**Your task**
Transcribe exactly the span of lines that begins the records and ends with the line holding "one runs. -/", both boundary lines included.

[Items from a dataset]

- Opening Delimiter -

-- ==== Sys2Proof/Machine/Ops.lean ====
section
/-! DEFINITION. Shared operations of a Lumfy instruction: the state of teams and cores, masks,
memory as a unit sees it, status events, launch faults, and issue (spec/04 R104 to R122). -/

namespace Sys2Proof.Machine

open Sys2Proof

/-- The parameter bytes of a packet: the block where PARAM_LEN is 4 or more (R83). -/
def Packet.field (p : Packet) (off n : Nat) : Nat := fieldAt p.params off n

/-- A team's state. -/
def State.team (s : State) (t : Nat) : Team := mapGetD s.teams Team.reset t

/-- Changes a team's state. -/
def State.modTeam (s : State) (t : Nat) (f : Team → Team) : State :=
  { s with teams := mapPut s.teams t (f (s.team t)) }

/-- A core's state. -/
def Team.core (k : Team) (q : Nat) : Core := mapGetD k.cores Core.reset q

/-- Changes a core's state. -/
def Team.modCore (k : Team) (q : Nat) (f : Core → Core) : Team :=
  { k with cores := mapPut k.cores q (f (k.core q)) }

def State.core (s : State) (t q : Nat) : Core := (s.team t).core q

def State.modCore (s : State) (t q : Nat) (f : Core → Core) : State :=
  s.modTeam t fun k => k.modCore q f

/-- Changes the kernel of a team, if one runs. -/
def State.modKernel (s : State) (t : Nat) (f : Kernel → Kernel) : State :=
  s.modTeam t fun k => { k with kernel := k.kernel.map f }

/-- A context by its identifier. -/
def State.ctx (s : State) (c : W32) : Option Ctx := mapGet s.ctxs c.toNat

/-- Changes a context that exists. -/
def State.modCtx (s : State) (c : W32) (f : Ctx → Ctx) : State :=
  match s.ctx c with
  | some x => { s with ctxs := mapPut s.ctxs c.toNat (f x) }
  | none => s

/-- The commands of a context. -/
def State.cmdsOf (s : State) (c : W32) : CmdState := mapGetD s.cmds { } c.toNat

/-- An accepted command that has not been reclaimed. -/
def State.cmd (s : State) (c : W32) (seq : W64) : Option Cmd := (s.cmdsOf c).cmds.find? fun x => x.seq == seq

/-- The launch of a context with a SEQ. -/
def Ctx.launch (x : Ctx) (seq : W64) : Option Launch := x.launches.find? fun l => l.seq == seq

/-- The context of a team's kernel. -/
def State.kernelCtx (s : State) (t : Nat) : Option Ctx :=
  match (s.team t).kernel with
  | some k => s.ctx k.ctx
  | none => none

/-- The bank that a team fetches from (R133). -/
def Team.bank (k : Team) (b : Nat) : Bank := if b = 0 then k.bank0 else k.bank1

/-- The image of a team's active bank. -/
def Team.image (k : Team) : Option Image :=
  match k.bank k.active with
  | .full i => some i
  | _ => none
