/-- An arrival joins the tally (R362, R363). -/
def State.joinTally (s : State) (i : Nat) (a : Arrival) : State :=
  match mapGet s.hub i with
  | none => s.answerArrival a .notActed 0
  | some o =>
    if !o.barrier then s.answerArrival a .notActed 0
    else if o.poisoned then s.answerArrival a .lost o.value
    else
      let o1 : HubObj :=
        { o with tally := o.tally ++ [a], absent := o.absent.filter fun x => !leaves a x }
      (s.setHub i o1).tryRelease i

/-- The arrivals on their way to a barrier that a test picks reach it now, in order (R357, R369). -/
def State.settleArrivals (s : State) (which : Nat → Arrival → Bool) : State :=
  (s.fabric.arriving.filter fun x => which x.1 x.2).foldl (fun s x => s.joinTally x.1 x.2)
    (s.modFabric fun f => { f with arriving := f.arriving.filter fun x => !which x.1 x.2 })

/-- Whether an arrival is that of a core of this module, or one that came from a role's module. -/
def Arrival.fromCore (a : Arrival) (t q : Nat) : Bool :=
  match a.whom with
  | .core t1 q1 _ => t1 == t && q1 == q
  | .remote _ _ _ => false
def Arrival.fromRole (a : Arrival) (pc : W16) : Bool :=
  match a.whom with
  | .core _ _ _ => false
  | .remote p _ _ => p == pc
def Arrival.fromHere (a : Arrival) : Bool :=
  match a.whom with
  | .core _ _ _ => true
  | .remote _ _ _ => false

/-- BARRIER_ARRIVAL (R362): the oldest arrival on its way to the barrier reaches the home. -/
def execBarrierArrival (index : Nat) (s : State) : Result :=
  .next (match s.fabric.arriving.find? fun x => x.1 == index with
    | some x =>
      (s.modFabric fun f => { f with arriving := eraseFirst (fun y => y.1 == index) f.arriving }).joinTally
        index x.2
    | none => s)


/-- Completes an arrival at a remote home with its release, which is recorded for R341 and R430. -/
def State.completeRemote (s : State) (x : Incoming) : State :=
  let key := relKeyOf x.entry.ctx x.entry.dest x.index
  (((s.keepReleases.notePoison x.entry.dest x.index false).modFabric fun f =>
    { f with lastRel := mapPut f.lastRel key x.release }).mirrorsResume x.entry.ctx x.release.step).deliver
    x.entry.team x.entry.core x.tag (releaseWord x.release)

/-- The releases of a barrier whose postmark has come take effect at its home. -/
def State.releasePlaced (s : State) (i : Nat) : State :=
  match mapGet s.hub i with
  | none => s
  | some o =>
    let due := o.placed.filter fun p => decide (p.at_.toNat ≤ s.postmark.toNat)
    due.foldl (fun s p => p.arrivals.foldl (fun s a => s.completeArrival p.release a) s)
      (s.keepReleases.setHub i
        { o with placed := o.placed.filter fun p => !decide (p.at_.toNat ≤ s.postmark.toNat)
                 released := match due.getLast? with
                   | some p => some p.release
                   | none => o.released })
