/-! ### Requests (R262, R263, R272) -/

/-- Fields of a sampling record. -/
def sLayers (r : List Byte) : Nat := fieldAt r 0 1
def sSalt (r : List Byte) : Nat := fieldAt r 1 1
def sSeeds (r : List Byte) : Nat := fieldAt r 4 4
def sStep (r : List Byte) : Nat := fieldAt r 8 8
def sSeedsAt (r : List Byte) : Nat := fieldAt r 0x10 8
def sBuf (r : List Byte) : Nat := fieldAt r 0x18 8
def sDone (r : List Byte) : Nat := fieldAt r 0x28 8
def sFanout (r : List Byte) (l : Nat) : Nat := fieldAt r (0x30 + 2 * l) 2
def sTime (r : List Byte) : Nat := fieldAt r 0x38 8
def sWalkLen (r : List Byte) : Nat := fieldAt r 0x40 2
def sWalks (r : List Byte) : Nat := fieldAt r 0x42 1
def sOrder (r : List Byte) : Nat := fieldAt r 0x43 1
def sWeighted (r : List Byte) : Bool := fieldAt r 0x44 1 == 1
def sP (r : List Byte) : Nat := fieldAt r 0x48 4
def sQ (r : List Byte) : Nat := fieldAt r 0x4C 4

/-- The largest number of edges and of walk-table entries, and of unique nodes (R271). -/
def maxEdges : Nat := 8388608
def maxNodes : Nat := 524288

/-- The binary32 range 2^-20 to 2^20 of P and Q (R262). -/
def paramOk (c : Nat) : Bool := decide (0x35800000 ≤ c) && decide (c ≤ 0x49800000)

/-- Whether the fields of a record meet R262 for a mode. -/
def recordOk (mode : Nat) (r : List Byte) : Bool :=
  let walk := mode == 3
  decide (1 ≤ sSeeds r) && decide (sSeeds r ≤ maxNodes) && zeroBytes r 2 2 && zeroBytes r 0x45 3 &&
  zeroBytes r 0x50 48 && sSeedsAt r % 64 == 0 && sBuf r % 4096 == 0 &&
  (mode == 2 || sTime r == 0) &&
  (if walk then
    sLayers r == 0 && fieldAt r 0x30 8 == 0 &&
    decide (1 ≤ sWalkLen r) && decide (sWalkLen r ≤ 1024) && decide (1 ≤ sWalks r) &&
    decide (sWalks r ≤ 16) && (sOrder r == 1 || sOrder r == 2) && decide (fieldAt r 0x44 1 ≤ 1) &&
    (if sOrder r = 2 then paramOk (sP r) && paramOk (sQ r) else sP r == 0 && sQ r == 0) &&
    decide (sSeeds r * sWalks r * (sWalkLen r + 1) ≤ maxEdges)
   else
    decide (1 ≤ sLayers r) && decide (sLayers r ≤ 4) && zeroBytes r 0x40 5 && zeroBytes r 0x48 8 &&
    (List.range 4).all fun l =>
      if l < sLayers r then decide (1 ≤ sFanout r l) && decide (sFanout r l ≤ 1024) else sFanout r l == 0)

/-- The allotment of layer `l`: D[l] and E[l] (R272). -/
def allotments (r : List Byte) : List (Nat × Nat) :=
  ((List.range (sLayers r)).foldl (fun (acc : List (Nat × Nat) × Nat × Nat) l =>
    let e := min (acc.2.1 * sFanout r l) (maxEdges - acc.2.2)
    (acc.1 ++ [(acc.2.1, e)], min e maxNodes, acc.2.2 + e)) ([], sSeeds r, 0)).1

/-- Where the arrays of a layer lie, as offsets from BUF: edges, DPTR, DEST, ROUTE, TIME_A, end (R272). -/
structure LayerAt where
  edgeAt : Nat
  dptrAt : Nat
  destAt : Nat
  routeAt : Nat
  timeAt : Nat
  endAt : Nat
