-- ==== Sys2Proof/Machine/Update.lean ====
section
/-! DEFINITION. The update engine (spec/12 R332 to R348; spec/10 R301 to R304). -/

namespace Sys2Proof.Machine

open Sys2Proof

/-! ### Arithmetic in binary32 that remembers a NaN arising from inputs that are none (R344, R346) -/

/-- A value, and whether a NaN arose on the way to it. -/
structure UVal where
  v : FVal
  inv : Bool
  deriving DecidableEq, Repr

/-- A value rounded once to binary32. -/
def rn32 (x : FVal) : FVal := f32 (f32Code x).toNat

/-- An input. -/
def uIn (c : W32) : UVal := ⟨f32 c.toNat, false⟩

/-- The result of an operation on inputs. -/
def uDone (x : FVal) (ins : List UVal) : UVal :=
  ⟨rn32 x, ins.any (·.inv) || (x.isNan && ins.all fun i => !i.v.isNan)⟩

def UVal.add (a b : UVal) : UVal := uDone (a.v.add b.v) [a, b]
def UVal.sub (a b : UVal) : UVal := uDone (a.v.sub b.v) [a, b]
def UVal.mul (a b : UVal) : UVal := uDone (a.v.mul b.v) [a, b]
def UVal.div (a b : UVal) : UVal := uDone (a.v.div b.v) [a, b]
def UVal.sqrt (a : UVal) : UVal := uDone a.v.sqrt [a]
/-- fma(a, b, c) (R332's opening lines): a × b + c rounded once. -/
def UVal.fma (a b c : UVal) : UVal := uDone ((a.v.mul b.v).add c.v) [a, b, c]

def oneF : FVal := .fin false 1 0

/-! ### The group table (R334 to R336) -/

/-- A point of a group entry. -/
structure Point where
  s : Nat
  eta : W32
  lambda : W32
  beta1 : W32
  beta2 : W32
  deriving DecidableEq, Repr

/-- Point p of an entry. -/
def pointAt (e : List Byte) (p : Nat) : Point :=
  let o := 0x40 + 24 * p
  let w (d : Nat) : W32 := BitVec.ofNat 32 (fieldAt e (o + d) 4)
  ⟨fieldAt e o 8, w 8, w 12, w 16, w 20⟩

def eRule (e : List Byte) : Nat := fieldAt e 0 1
def eFlags (e : List Byte) : Nat := fieldAt e 1 1
def ePoints (e : List Byte) : Nat := fieldAt e 2 1
def eClip (e : List Byte) : Nat := fieldAt e 4 4
def eEps (e : List Byte) : Nat := fieldAt e 8 4
def eT0 (e : List Byte) : Nat := fieldAt e 0x10 8
def points (e : List Byte) : List Point := (List.range (ePoints e)).map (pointAt e)

/-- Whether a binary32 code is finite and ≥ 0, and whether it is > 0. -/
def finiteF (c : Nat) : Bool := c / 2 ^ 23 % 256 != 255
def nonNeg (c : Nat) : Bool := finiteF c && !(f32 c).lt FVal.zero
def positive (c : Nat) : Bool := finiteF c && FVal.zero.lt (f32 c)

/-- Whether BETA lies in [0, 1], or in [0, 1) (R336). -/
def betaOk (strict : Bool) (c : Nat) : Bool :=
  nonNeg c && (if strict then (f32 c).lt oneF else !oneF.lt (f32 c))
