-- ==== Sys2Proof/Machine/Load.lean ====
section
/-! DEFINITION. What GRAPH_LOAD, TABLE_CREATE and TABLE_REPLACE do when they execute (spec/09 R250 to R254,
spec/10 R285, R287, R306; spec/03 R98). -/

namespace Sys2Proof.Machine

open Sys2Proof

/-- The 64 KiB blocks, aligned on STACK addresses, that a range of bytes touches (R98). -/
def blocksOf (at_ n : Nat) : List Nat :=
  if n = 0 then [] else (List.range ((at_ + n - 1) / 65536 - at_ / 65536 + 1)).map fun i => at_ / 65536 + i

/-- Writes bytes at a STACK address from outside the cores. -/
def State.busPut (s : State) (a : Nat) (b : List Byte) : State :=
  s.busWrite ((List.range b.length).map fun i => (a + i, b.getD i 0))

/-! ### GRAPH_LOAD (R250 to R254) -/

/-- What a GRAPH_LOAD names: its image with the fields of the command. -/
structure GraphArgs where
  number : Nat
  idType : Nat
  opts   : Nat
  image  : Nat
  length : Nat
  nodes  : Nat
  edges  : Nat
  deriving DecidableEq, Repr

/-- The parameters of a GRAPH_LOAD (R89). -/
def graphArgs (p : Packet) : GraphArgs :=
  ⟨Packet.field p 0 4, Packet.field p 4 1, Packet.field p 5 1, Packet.field p 8 8, Packet.field p 0x10 8,
   Packet.field p 0x18 8, Packet.field p 0x20 8⟩

def GraphArgs.width (g : GraphArgs) : Nat := if g.idType = 0x1D then 6 else 4
def GraphArgs.weighted (g : GraphArgs) : Bool := bitOf g.opts 0
def GraphArgs.timed (g : GraphArgs) : Bool := bitOf g.opts 1

/-- The arrays in the order of R251: header field, bytes, whether OPTIONS has it. -/
def GraphArgs.arrays (g : GraphArgs) : List (Nat × Nat × Bool) :=
  [(0x18, 8 * (g.nodes + 1), true), (0x20, g.width * g.edges, true), (0x28, 4 * g.edges, g.weighted),
   (0x30, 8 * g.edges, g.weighted), (0x38, 8 * g.edges, g.timed)]

/-- A refusal of an image: its reason and FAULT_AT (R253). -/
abbrev GraphFault := Nat × Nat

/-- The first array whose place breaks R253, given the arrays before it. -/
def placeFault (m : Memory) (g : GraphArgs) : List (Nat × Nat × Bool) → List (Nat × Nat) → Option GraphFault
  | [], _ => none
  | (f, n, need) :: rest, before =>
    let off := memNat m (g.image + f) 8
    if need then
      if off % 64 ≠ 0 ∨ off < 128 ∨ g.length < off + n ∨
          (before.any fun r => decide (0 < n) && decide (0 < r.2) && rangesMeet r (off, n)) then some (3, f)
      else placeFault m g rest ((off, n) :: before)
    else if off ≠ 0 then some (3, f)
    else placeFault m g rest before

/-- The registered form of an image whose header has passed. -/
def graphOf (m : Memory) (g : GraphArgs) : Graph :=
  let at_ (f : Nat) : Nat := memNat m (g.image + f) 8
  ⟨g.image, g.idType == 0x1D, g.opts, g.nodes, g.edges, at_ 0x18, at_ 0x20, at_ 0x28, at_ 0x30, at_ 0x38⟩

/-- The first failing field of the header (R253 reasons 1, 2 and 4). -/
def graphHeaderFault (m : Memory) (g : GraphArgs) : Option GraphFault :=
  let f (off n : Nat) : Nat := memNat m (g.image + off) n
  if f 0 4 ≠ 0x48505247 then some (1, 0)
  else if f 4 2 ≠ 1 then some (1, 4)
  else if f 6 1 ≠ g.idType then some (2, 6)
  else if f 7 1 ≠ g.opts then some (2, 7)
  else if f 8 8 ≠ g.nodes then some (2, 8)
  else if f 0x10 8 ≠ g.edges then some (2, 0x10)
  else
    match placeFault m g g.arrays [] with
    | some x => some x
    | none =>
      if f 0x43 1 ≠ 0 then some (4, 0x43)
      else if f 0x54 44 ≠ 0 then some (4, 0x54)
      else none

/-- The first failing entry of OFFSETS (R253 reason 5). -/
def offsetsFault (v : GraphView) : Option GraphFault :=
  let bad (i : Nat) : Bool :=
    if i = 0 then v.offset 0 != 0
    else decide (v.offset i < v.offset (i - 1)) || decide (2 ^ 32 ≤ v.offset i - v.offset (i - 1)) ||
      (i == v.g.nodes && v.offset i != v.g.edges)
  ((List.range (v.g.nodes + 1)).find? bad).map fun i => (5, v.g.offsetsAt + 8 * i)

/-- The positions of every node's list, in index order. -/
def GraphView.places (v : GraphView) : List (Nat × Nat) :=
  (List.range v.g.nodes).flatMap fun n => (List.range (v.degree n)).map fun p => (n, p)

/-- The first failing entry of NBR and TS (R253 reasons 6 and 7). -/
def entriesBad (v : GraphView) (timed : Bool) : Option GraphFault :=
  match v.places.find? fun x => decide (v.g.nodes ≤ v.nbr x.1 x.2) with
  | some x => some (6, v.g.nbrAt + (if v.g.wide then 6 else 4) * (v.offset x.1 + x.2))
  | none =>
    if timed then
      (v.places.find? fun x => decide (0 < x.2) && decide (v.ts x.1 x.2 < v.ts x.1 (x.2 - 1))).map fun x =>
        (7, v.g.tsAt + 8 * (v.offset x.1 + x.2))
    else none

/-- The first refusal of an image (R253). -/
def graphFault (m : Memory) (g : GraphArgs) : Option GraphFault :=
  match graphHeaderFault m g with
  | some x => some x
  | none =>
    match offsetsFault ⟨m, graphOf m g⟩ with
    | some x => some x
    | none => entriesBad ⟨m, graphOf m g⟩ g.timed

/-- The PREFIX array of a node: the running sums of its weights (R251). -/
def prefixOf (m : Memory) (at_ n : Nat) : List Nat :=
  ((List.range n).foldl (fun (acc : List Nat × Nat) i =>
    let x := acc.2 + memNat m (at_ + 4 * i) 4
    (x :: acc.1, x)) ([], 0)).1.reverse

/-- The pieces of PREFIX. -/
def prefixPieces (v : GraphView) : List (Nat × List Byte) :=
  (List.range v.g.nodes).map fun n =>
    (v.g.image + v.g.prefixAt + 8 * v.offset n,
     (prefixOf v.mem (v.g.image + v.g.wgtAt + 4 * v.offset n) (v.degree n)).flatMap (leBytes 8))

/-- SORTED and MAX_DEGREE (R250). -/
def graphSorted (v : GraphView) : Bool := v.places.all fun x => x.2 == 0 || decide (v.nbr x.1 (x.2 - 1) < v.nbr x.1 x.2)
def graphDegree (v : GraphView) : Nat := (List.range v.g.nodes).foldl (fun d n => max d (v.degree n)) 0

/-- IMAGE_CRC (R250): over the arrays present, in their order. -/
def graphCrc (m : Memory) (g : GraphArgs) : W32 :=
  crc32 (g.arrays.flatMap fun a => if a.2.2 then memRead m (g.image + memNat m (g.image + a.1) 8) a.2.1 else [])

/-- GRAPH_LOAD executes (R253): the state and COUNT_A. -/
def State.loadGraph (s : State) (c : W32) (p : Packet) : State × Nat :=
  let g := graphArgs p
  let s0 := s.modCtx c fun x => { x with graphs := mapDrop x.graphs g.number }
  let m := s0.busView
  match graphFault m g with
  | some x =>
    ((s0.busPut (g.image + 0x40) [2, BitVec.ofNat 8 x.1]).busPut (g.image + 0x48) (leBytes 8 x.2), 1)
  | none =>
    let v : GraphView := ⟨m, graphOf m g⟩
    let s1 := if g.weighted then (prefixPieces v).foldl (fun s x => s.busPut x.1 x.2) s0 else s0
    let head := [1, 0, BitVec.ofNat 8 (natOf (graphSorted v))]
    let s2 := ((s1.busPut (g.image + 0x40) head).busPut (g.image + 0x44) (leBytes 4 (graphDegree v))).busPut
      (g.image + 0x48) (leBytes 8 0 ++ leBytes 4 (graphCrc s1.busView g).toNat)
    let blocks := blocksOf (g.image + 0x40) 0x14 ++
      (if g.weighted then blocksOf (g.image + v.g.prefixAt) (8 * g.edges) else [])
    (s2.modCtx c fun x => { x with graphs := mapPut x.graphs g.number v.g }, blocks.eraseDups.length)

/-! ### TABLE_CREATE (R285, R287) -/


/-- Whether a buddy holds a mirror table of equal geometry: the module cannot see it, and the answer is a
free choice (R287). -/
def State.buddyAgrees (s : State) (buddy : W16) : Bool := s.reachable buddy && Config.choice s.free 0

/-- Fills an area (R287): each slice from INIT, or zeros where INIT is 0 or does not cover it in the region;
the state and how many slices INIT does not cover. -/
def State.fillArea (s : State) (c : W32) (x : Ctx) (n : Nat) (k : Table) (base stripes init : Nat) : State × Nat :=
  let used := usedBytes k.vtype k.rule k.cols
  (List.range k.rows).foldl (fun (acc : State × Nat) r =>
    let from_ := init + r * k.slice
    let ok := s.rangeInRegion x from_ k.slice
    let b := if init ≠ 0 && ok then memRead s.busView from_ used else leBytes used 0
    let s1 := acc.1.busPut (rowAt base stripes k.slice r) b
    (s1.sendMirror c (x.teams.headD 0) n r k b, acc.2 + natOf (init != 0 && !ok))) (s, 0)

/-- TABLE_CREATE executes (R287): the state, the status and COUNT_A. -/
def State.createTable (s : State) (c : W32) (p : Packet) : State × Nat × Nat :=
  match s.ctx c with
  | none => (s, 0x0102, 0)
  | some x =>
    let n := Packet.field p 0 4
    let base := Packet.field p 0x10 8
    let new : Table :=
      { vtype := Packet.field p 4 1, rule := Packet.field p 5 1, cols := Packet.field p 6 2
        rows := Packet.field p 8 8, group := Packet.field p 0x20 2, buddy := BitVec.ofNat 16 (Packet.field p 0x22 2)
        base := base, version := 1, stripes := s.stripeCount x base (Packet.field p 8 8)
          (sliceBytes (Packet.field p 4 1) (Packet.field p 5 1) (Packet.field p 6 2))
        pending := none, mirrorLost := false, replacing := none }
    let old := mapGet x.tables n
    let sameShape : Bool :=
      match old with
      | none => true
      | some o =>
        o.pending.isNone && o.vtype == new.vtype && o.rule == new.rule && o.cols == new.cols &&
        o.rows == new.rows && o.group == new.group &&
        (areaRanges base new.rows new.slice new.stripes).all fun a =>
          (areaRanges o.base o.rows o.slice o.stripes).all fun b => !rangesMeet a b
    if !sameShape || new.stripes == 0 || (new.buddy != 0xFFFF && !s.buddyAgrees new.buddy) then (s, 0x0102, 0)
    else
      let put : Table := match old with | none => new | some o => { o with pending := some (base, new.stripes) }
      let s1 := s.modCtx c fun x => { x with tables := mapPut x.tables n put }
      let f := s1.fillArea c x n new base new.stripes (Packet.field p 0x18 8)
      (f.1.addEventsFor c (x.teams.headD 0) { idxDrop := f.2 }, 0, ceilDiv (new.rows * new.slice) 65536)

/-- Whether a mirror write of a table is unacknowledged (R287, R304). -/
def State.mirroringTable (s : State) (c : W32) (n : Nat) : Bool :=
  s.fabric.remote.any fun r =>
    r.ctx == c && match r.work with
      | .mirror _ m _ => m == n
      | _ => false

/-! ### TABLE_REPLACE (R306) -/

/-- Whether a TABLE_REPLACE may start: the earlier TABLE_CREATEs of its table have completed, and no
UPD.ROWS set of it is in progress, that is, has begun. -/
def State.replaceReady (s : State) (c : W32) (x : Cmd) : Bool :=
  let n := Packet.field x.pkt 0 4
  (match s.table c n with
   | some k => k.replacing.isNone
   | none => true) &&
  ((s.cmdsOf c).cmds.all fun y =>
    !(y.opcode == 0x0020 && decide (y.seq.toNat < x.seq.toNat) && Packet.field y.pkt 0 4 == n) || y.done) &&
  s.teams.all fun t => t.2.upd.queue.all fun u => !(u.rows && u.begun.isSome && u.ctx == c && rTable u.record == n)

/-- TABLE_REPLACE starts (R306): the pause begins; the status where it is refused. -/
def State.beginReplace (s : State) (c : W32) (x : Cmd) : State × Option Nat :=
  let n := Packet.field x.pkt 0 4
  let source := Packet.field x.pkt 8 8
  let version := Packet.field x.pkt 0x10 4
  match s.ctx c with
  | none => (s, some 0x0102)
  | some y =>
    match mapGet y.tables n with
    | none => (s, some 0x0102)
    | some k =>
      if version ≤ k.version.toNat ∨ (source = 0 ∧ k.pending.isNone) ∨
          (source ≠ 0 ∧ !s.rangeInRegion y source (k.rows * k.slice)) then (s, some 0x0102)
      else
        (s.modTable c n fun k =>
          { k with replacing := some ⟨⟨c, x.seq⟩, s.postmark, BitVec.ofNat 32 version, source, none⟩ }, none)

/-- Whether a staging of a table that started before the pause is under way. -/
def State.stagingOn (s : State) (c : W32) (n : Nat) : Bool :=
  s.teams.any fun t => t.2.rows.slots.any fun x => x.2.ctx == c && pTable x.2.record == n && x.2.phase == .staging

/-- Whether a migration of a row of a table is in progress in a team of the context. -/
def State.migratingOn (s : State) (x : Ctx) (n : Nat) : Bool :=
  x.teams.any fun t =>
    match (s.team t).rows.migration with
    | some m => m.table == n
    | none => false

/-- The version that a table serves after its flip, and its bytes (R306). -/
def State.flipped (s : State) (c : W32) (n : Nat) (k : Table) (r : Replacing) : State :=
  let used := usedBytes k.vtype k.rule k.cols
  let pause := s.postmark.toNat - r.startedAt.toNat
  let count := s.queuedOn c n
  let s1 : State :=
    if r.source = 0 then s
    else (List.range k.rows).foldl (fun a i =>
      a.busPut (k.rowAddr i) (memRead s.busView (r.source + i * k.slice) used)) s
  let k1 : Table :=
    match r.source, k.pending with
    | 0, some (base, stripes) => { k with base := base, stripes := stripes, pending := none }
    | _, _ => k
  let k2 : Table := { k1 with version := r.version, replacing := some { r with flipped := some (pause, count) } }
  let s2 := s1.modTable c n fun _ => k2
  match s2.ctx c with
  | none => s2
  | some x =>
    let s3 := x.teams.foldl (fun s t =>
      s.modRows t fun e => { e with hot := e.hot.filter fun h => h.table != n }) s2
    (List.range k2.rows).foldl (fun a i =>
      a.sendMirror c (x.teams.headD 0) n i k2 (memRead a.busView (k2.rowAddr i) used)) s3

/-- TABLE_REPLACE_FLIP (R306): once the requests started before the pause are complete. -/
def execTableReplaceFlip (ctx : W32) (table : Nat) (s : State) : Result :=
  .next (match s.ctx ctx with
    | none => s
    | some x =>
      match mapGet x.tables table with
      | none => s
      | some k =>
        match k.replacing with
        | none => s
        | some r =>
          if r.flipped.isSome || s.stagingOn ctx table || s.migratingOn x table || !x.running ||
              s.journal.replaying.contains ctx.toNat then s
          else
            let wait (p : Preempting) : Preempting := { p with flippedAt := s.postmark }
            (s.flipped ctx table k r).modCtx ctx fun x => { x with preempting := x.preempting.map wait })

/-- Finishes a TABLE_CREATE or a flipped TABLE_REPLACE once its mirror writes are acknowledged. -/
def State.tryFinishTable (s : State) (c : W32) (x : Cmd) : State :=
  let n := Packet.field x.pkt 0 4
  if x.phase != .started || s.mirroringTable c n then s
  else if x.opcode = 0x0020 then s.finishCmd c x.seq 0 x.blocks 0
  else
    match s.table c n with
    | some k =>
      (match k.replacing with
       | some r =>
         (match r.flipped with
          | some (pause, count) =>
            if r.cmd = ⟨c, x.seq⟩ then
              (s.finishCmd c x.seq 0 pause count).modTable c n fun k => { k with replacing := none }
            else s
          | none => s)
       | none => s)
    | none => s

end Sys2Proof.Machine
end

- Closing Delimiter -

**Task response**
-- ==== Sys2Proof/Machine/Ops.lean ====
section
/-! DEFINITION. Shared operations of a Lumfy instruction: the state of teams and cores, masks,
memory as a unit sees it, status events, launch faults, and issue (spec/04 R104 to R122). -/

namespace Sys2Proof.Machine

open Sys2Proof

/-- The parameter bytes of a packet: the block where PARAM_LEN is 4 or more (R83). -/
def Packet.field (p : Packet) (off n : Nat) : Nat := fieldAt p.params off n

/-- A team's state. -/
def State.team (s : State) (t : Nat) : Team := mapGetD s.teams Team.reset t

/-- Changes a team's state. -/
def State.modTeam (s : State) (t : Nat) (f : Team → Team) : State :=
  { s with teams := mapPut s.teams t (f (s.team t)) }

/-- A core's state. -/
def Team.core (k : Team) (q : Nat) : Core := mapGetD k.cores Core.reset q

/-- Changes a core's state. -/
def Team.modCore (k : Team) (q : Nat) (f : Core → Core) : Team :=
  { k with cores := mapPut k.cores q (f (k.core q)) }

def State.core (s : State) (t q : Nat) : Core := (s.team t).core q

def State.modCore (s : State) (t q : Nat) (f : Core → Core) : State :=
  s.modTeam t fun k => k.modCore q f

/-- Changes the kernel of a team, if one runs. -/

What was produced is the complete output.